Smith was not investigated; police felt no urgency due to the victim’s stigmatized status.

The State of Alaska wastes prosecutorial resources on prostitution charges and overcharging
people in the name of “rescue” while failing to respond to rape, disappearances, and homicides.

The killer’s interviewer, Amber Batts, was charged with sex trafficking for providing safety and
screening in the industry, while a man reported for murder was left uninvestigated. You don’t
need a policy degree to see the madness in that.

Alaska struggles to name and number its missing and murdered. These issues are connected
by the same broken approach: Target the vulnerable, ignore the warning signs, and call it public
safety.

Law enforcement leaders have fought efforts to restrict officers from having sexual contact with
sex workers and trafficking survivors during investigations, and opposed measures that would
give sex workers and sex trafficking survivors safer access to report violence.

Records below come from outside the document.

-- ==== Sys2Proof/Machine/Order.lean ====
section
/-! DEFINITION. Sys2Proof/Machine/Order.lean: the order in which the device takes what happens in one tick (R104, R106, R516, Table
TIME-3): the place of each command, and how a command that is offered enters the queue. -/
namespace Sys2Proof.Machine

/-- The place of a command in its tick (R104, R516, Table TIME-3). A command without a place happens at a PWM clock or at a pin of
its own, and TICK begins a tick: nothing is offered past them (notes/assumptions/3.md). -/
def placeOf : Instr → Option Nat
  | .registerWrite _ _ _ => some (Rank.at .host 0)
  | .multiwordLatchRead _ => some (Rank.at .host 0)
  | .nop _ => some (Rank.at .host 0)
  | .read _ _ _ => some (Rank.at .host 0)
  | .readFixed _ _ _ => some (Rank.at .host 0)
  | .write _ _ _ _ => some (Rank.at .host 0)
  | .writeFixed _ _ _ _ => some (Rank.at .host 0)
  | .spiHeaderTruncated _ => some (Rank.at .host 0)
  | .tick => none
  | .internalSecondBoundary => some (Rank.at .motion 28)
  | .ppsEdge => some (Rank.at .motion 28)
  | .ppsTimeout => some (Rank.at .motion 28)
  | .timeApply => some (Rank.at .host 0)
  | .relock => some (Rank.at .host 0)
  | .timeSnapshotRead => some (Rank.at .host 0)
  | .timeTbRead => some (Rank.at .host 0)
  | .monitorWindowEnd _ _ _ => some (Rank.at .safety evCLK_FAIL.src)
  | .pllUnlock => some (Rank.at .safety evCLK_FAIL.src)
  | .tickRestore => some (Rank.at .host 0)
  | .imageLoad => some (Rank.at .host 0)
  | .opUnknownCode _ => some (Rank.at .host 0)
  | .imageVerifyDone => some (Rank.at .engine evIMG_REJECT.src)
  | .wholeImageSwap => some (Rank.at .engine 0)
  | .bankImageSwap => some (Rank.at .engine 0)
  | .slotWriteBurst _ => some (Rank.at .engine evOP_END.src)
  | .imgKeydataWrite _ => some (Rank.at .host 0)
  | .keyCmdArm => some (Rank.at .host 0)
  | .keyCmdProgram => some (Rank.at .host 0)
  | .keyProgramDone _ => some (Rank.at .engine evOP_END.src)
  | .shuntCal => some (Rank.at .host 0)
  | .dlineCal => some (Rank.at .host 0)
  | .selfTest => some (Rank.at .host 0)
  | .motorId => some (Rank.at .host 0)
  | .compact => some (Rank.at .host 0)
  | .opStart _ => some (Rank.at .engine evOP_END.src)
  | .opPartial _ _ _ _ => some (Rank.at .engine evOP_END.src)
  | .opEnd _ _ _ => some (Rank.at .engine evOP_END.src)
  | .opTimeout _ => some (Rank.at .engine evOP_END.src)
  | .opRelease _ => some (Rank.at .host 0)
  | .opAbort _ => some (Rank.at .host 0)
  | .canRx c _ _ _ _ _ _ _ => some (Rank.at .engine (evCAN_RX c).src)
  | .canTxreq _ _ _ => some (Rank.at .host 0)
  | .canTxDone c _ _ => some (Rank.at .engine (evCAN_TX c).src)
  | .canTxFail c _ _ _ => some (Rank.at .engine (evCAN_ERR c).src)
  | .canTxabort _ _ _ => some (Rank.at .host 0)
  | .canErrorStateChange c _ _ _ _ _ => some (Rank.at .engine (evCAN_ERR c).src)
  | .canBusoffRecovery c => some (Rank.at .engine (evCAN_ERR c).src)
  | .loadAll _ _ _ => some (Rank.at .host 0)
  | .timerStart _ _ => some (Rank.at .host 0)
  | .timerStop _ _ => some (Rank.at .host 0)
  | .startEdge _ => none
  | .timerWrap _ => none
  | .compareMatch _ _ => none
  | .triggerCompare _ _ => none
  | .refreshPulseEnd _ _ => none
  | .dlcCalCycle b _ _ _ _ => some (Rank.at .engine (evDLCAL_FAULT b).src)
  | .commandChange _ _ => none
  | .turnOnStart _ _ _ => none
  | .gateOffSensed _ _ _ => none
  | .tgminExpiry _ _ _ => none
  | .gateStuck _ h _ => some (Rank.at .safety (evGATE_STUCK (hbBank h)).src)
  | .gateFgn _ h _ => some (Rank.at .safety (evGATE_FGN (hbBank h)).src)
  | .floatEntry _ _ => none
  | .floatOutputDisable _ _ => none
  | .floatExitHoldEnd _ _ => none
  | .vdrvUv _ b => some (Rank.at .supply (evGATE_UV b).src)
  | .vcpUv _ b => some (Rank.at .supply (evGATE_UV b).src)
  | .bstUv _ h => some (Rank.at .supply (evBST_UV (hbBank h)).src)
  | .supplyRise _ _ => some (Rank.at .supply 1023)
  | .gsupFltClear _ _ => some (Rank.at .host 0)
  | .ddpInputEdge _ _ _ _ _ => none
  | .dsblExpiry _ _ _ => none
  | .desat _ h _ => some (Rank.at .safety (evPS_SHORT (hbBank h)).src)
  | .hardShortArm _ _ _ => none
  | .hardShort _ h _ => some (Rank.at .safety (evPS_SHORT (hbBank h)).src)
  | .plateau _ h _ => some (Rank.at .safety (evPS_SHORT (hbBank h)).src)
  | .protChfltClear _ _ _ => some (Rank.at .host 0)
  | .tripRecognised _ b _ => some (Rank.at .safety (evBANK_TRIP b).src)
  | .tripRelease b => some (Rank.at .safety (evBANK_TRIP b).src)
  | .blankWindowEnd _ _ => none
  | .currentLimitTrip _ _ _ => none
  | .chopperOn _ _ => none
  | .chopperOff _ _ => none
  | .vov2 _ b => some (Rank.at .safety (evBANK_TRIP b).src)
  | .chopLong b => some (Rank.at .engine (evPROT_WARN b).src)
  | .ots _ b => some (Rank.at .safety (evBANK_TRIP b).src)
  | .protBfltClear _ _ => some (Rank.at .host 0)
  | .estop _ _ => some (Rank.at .safety evESTOP.src)
  | .estopRelease => some (Rank.at .safety evESTOP.src)
  | .engineStep _ _ => none
  | .converterStart _ => none
  | .conversionDone _ _ _ => none
  | .hallEdge a _ => some (Rank.at .motion (4 + a.val))
  | .encoderEdge a _ _ => some (Rank.at .motion (4 + a.val))
  | .axisStart _ => some (Rank.at .host 0)
  | .axisStop _ => some (Rank.at .host 0)
  | .axisCoast _ => some (Rank.at .host 0)
  | .axisStallClear _ => some (Rank.at .host 0)
  | .alignDone a => some (Rank.at .engine (evAXIS_WARN (axBank a)).src)
  | .retryWaitEnd a => some (Rank.at .engine (evAXIS_WARN (axBank a)).src)
  | .stallDetected a _ => some (Rank.at .engine (evAXIS_WARN (axBank a)).src)
  | .wheelCount n _ _ => some (Rank.at .motion n.val)
  | .gnssSentence _ _ _ => some (Rank.at .sample 26)
  | .imuTrigger => some (Rank.at .sample 27)
  | .imuSeqDone _ => some (Rank.at .sample 27)
  | .sentFrame n _ => some (Rank.at .sample (24 + n.val))
  | .hostInject _ => some (Rank.at .sample 28)
  | .fusionPublication => some (Rank.at .sample 29)
  | .scheduleCommit _ _ => some (Rank.at .sample 29)
  | .scheduleFire _ i _ => some (Rank.at .schedule i.val)
  | .schedLateFire _ _ _ => some (Rank.at .sample 29)
  | .scheduleInsert _ => some (Rank.at .host 0)
  | .schSectOn _ => some (Rank.at .host 0)
  | .schSectOff _ => some (Rank.at .host 0)
  | .schSectRate _ => some (Rank.at .host 0)
  | .schCancel _ => some (Rank.at .host 0)
  | .schCancelAll => some (Rank.at .host 0)
  | .seedEdge x => some (Rank.at .sample x.input.val)
  | .associationEpochClose => some (Rank.at .after 0)
  | .solveStart => some (Rank.at .after 0)
  | .solveDone _ _ => some (Rank.at .engine evSOL_FAULT.src)
  | .solverStoreCleared => some (Rank.at .engine evSOL_FAULT.src)
  | .solClrCounters _ => some (Rank.at .host 0)
  | .solClrWindow _ => some (Rank.at .host 0)
  | .evtStatClear _ _ => some (Rank.at .host 0)
  | .recordWrite => some (Rank.at .after 1)
  | .recorderFreeze => some (Rank.at .host 0)
  | .recorderThaw => some (Rank.at .host 0)
  | .freezeTimeout => some (Rank.at .after 2)
  | .holdFifoDrain => some (Rank.at .engine evREC_HOLDOVF.src)
  | .recClr => some (Rank.at .host 0)
  | .hostMark _ => some (Rank.at .host 0)
  | .vmainFail _ _ _ => some (Rank.at .supply evPWR_LOSS.src)
  | .handoverStep _ => some (Rank.at .supply evPWR_LOSS.src)
  | .criticalWindowEnd => some (Rank.at .supply evPWR_LOSS.src)
  | .flushEnd => some (Rank.at .supply evPWR_LOSS.src)
  | .vmainOkRise => some (Rank.at .supply evPWR_BOUNCE.src)
  | .vmainBounce => some (Rank.at .supply evPWR_BOUNCE.src)
  | .dwellComplete => some (Rank.at .supply evPWR_BOUNCE.src)
  | .vbakMinLoss => some (Rank.at .supply evPWR_BOUNCE.src)
  | .bankHoldEnd _ _ => some (Rank.at .supply evPWR_BOUNCE.src)
  | .aonPowerOn _ => some (Rank.at .reset 0)
  | .storeMountDone => some (Rank.at .engine evSTORE_ERR.src)
  | .domainSwitchOn _ _ => some (Rank.at .host 0)
  | .domainSwitchOff _ _ => some (Rank.at .host 0)
  | .domainStart _ => some (Rank.at .supply evDOMAIN_SW.src)
  | .domainReady _ => some (Rank.at .engine evDOMAIN_SW.src)
  | .energyEstimate _ _ _ => some (Rank.at .engine evVBAK_LOW.src)
  | .vioUv _ _ => some (Rank.at .supply evPWR_BOUNCE.src)
  | .storeWrite _ => some (Rank.at .host 0)
  | .storeDelete => some (Rank.at .host 0)
  | .storeRead _ => some (Rank.at .host 0)
  | .storeReadDone => some (Rank.at .engine evSTORE_ERR.src)
  | .storeAppend => some (Rank.at .engine evCOMMIT_DEFER.src)
  | .programBurstDone _ => some (Rank.at .engine evSTORE_ERR.src)
  | .compactionStep => some (Rank.at .engine evSTORE_ERR.src)
  | .backgroundCompaction => some (Rank.at .engine evSTORE_ERR.src)
  | .pairOwnInChange _ _ _ => some (Rank.at .engine evPAIR_OWNER.src)
  | .pairClaim _ => some (Rank.at .engine evPAIR_OWNER.src)
  | .gateCheckPass _ _ => none
  | .laneAligned _ => some (Rank.at .engine evLINK_UP.src)
  | .laneAlignmentLost _ => some (Rank.at .engine evLINK_UP.src)
  | .linkSlot => some (Rank.at .engine evLINK_UP.src)
  | .helloReceived _ _ _ _ _ _ _ => some (Rank.at .engine evLINK_UP.src)
  | .mirrorReceived _ _ _ _ => some (Rank.at .engine evLINK_UP.src)
  | .statusReceived _ _ _ _ _ _ _ => some (Rank.at .engine evLINK_UP.src)
  | .frameMissed _ => some (Rank.at .engine evLINK_DOWN.src)
  | .linkRetryEnd => some (Rank.at .engine evLINK_UP.src)
  | .releaseSequenceReceived _ _ => some (Rank.at .engine evPAIR_OWNER.src)
  | .takeoverQualified _ => some (Rank.at .engine evPAIR_OWNER.src)
  | .takeoverCommit _ => some (Rank.at .engine evPAIR_OWNER.src)
  | .handover => some (Rank.at .host 0)
  | .handoverRelease _ => some (Rank.at .engine evPAIR_OWNER.src)
  | .clearLock => some (Rank.at .host 0)
  | .supervisorMismatch _ _ => some (Rank.at .safety evSAFE_DEV.src)
  | .scrubPass _ _ _ => some (Rank.at .safety evSAFE_DEV.src)
  | .ramSec _ _ _ _ => some (Rank.at .safety evSAFE_DEV.src)
  | .plausTrip _ _ => some (Rank.at .safety evSAFE_DEV.src)
  | .dieLinkLoss _ _ => some (Rank.at .safety evSAFE_DEV.src)
  | .dieLinkRestore _ => some (Rank.at .safety evSAFE_DEV.src)
  | .watchdogEnable _ => some (Rank.at .host 0)
  | .watchdogKick _ _ => some (Rank.at .host 0)
  | .wdogLate _ => some (Rank.at .safety evWDOG.src)
  | .safeClr => some (Rank.at .host 0)
  | .safePlfltClear _ _ => some (Rank.at .host 0)
  | .armPrepare _ => some (Rank.at .host 0)
  | .armComplete _ _ => some (Rank.at .host 0)
  | .disarm _ _ => some (Rank.at .host 0)
  | .startupTestDone _ => some (Rank.at .reset 0)
  | .rstNAssert _ _ => some (Rank.at .reset 0)
  | .resetRelease => some (Rank.at .reset 0)
  | .softwareReset _ => some (Rank.at .reset 0)
  | .tapExtest _ => none
  | .tapHighz _ => none
  | .tapClamp _ => none
  | .tapIdcode => none
  | .tapSamplePreload _ => none
  | .tapBypass => none
  | .tapReset => none
  | .gatePlateauReached _ _ => none
  | .saliencyDone a _ => some (Rank.at .engine (evAXIS_WARN (axBank a)).src)
  | .vmainOkFall => some (Rank.at .supply evPWR_BOUNCE.src)
  | .vioOkRise => some (Rank.at .supply evPWR_BOUNCE.src)

/-- A command is taken before another one that waits: both have places in the tick, and its own comes first. -/
def goesFirst (c x : Instr) : Bool :=
  match placeOf c, placeOf x with
  | some p, some q => p < q
  | _, _ => false

/-- A waiting queue, its newest command first, with a command put in its place: behind what comes no later than it (R104). -/
def putPlace (c : Instr) : List Instr → List Instr
  | [] => [c]
  | x :: l => if goesFirst c x then x :: putPlace c l else c :: x :: l

/-- What happens in a tick is offered to the device in any order, and the device takes it in the order of Table TIME-3; of equal
places the first offered comes first (R104, R516). -/
def State.offer (s : State) (c : Instr) : State := { s with pending := (putPlace c s.pending.reverse).reverse }

end Sys2Proof.Machine
end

In 2016, Alaskan sex workers won immunity to report violent crimes. In 2017, the Anchorage municipality held hearings to dispute this immunity, and law enforcement argued that the threat of prostitution
arrest needed to remain in place, even when people were trying to report serious crimes like
child pornography.

If docuseries hero Valerie had known she could report without risking arrest, she could have
given the phone directly to the police instead of moving evidence onto an SD card to avoid a
prostitution charge. What additional evidence – and other victims – might have been identified?

That is why this moment is a turning point for Alaska’s public safety.

Community United for Safety and Protection (CUSP) works for change through legislative channels, but for years has been met with a lack of political will and institutional resistance.
CUSP’s recent legal challenge argues that Alaska’s prostitution laws violate constitutional
protections, harm the citizenry, and undermine public safety. This is bigger than the legalities of
sex work.

This moment will determine whether Alaska clings to failed policies or admits that its bad
policies don’t just stigmatize people on paper – they enable serial killers. Policymakers who
want to prevent violence need to stop criminalizing the people who most often navigate it first.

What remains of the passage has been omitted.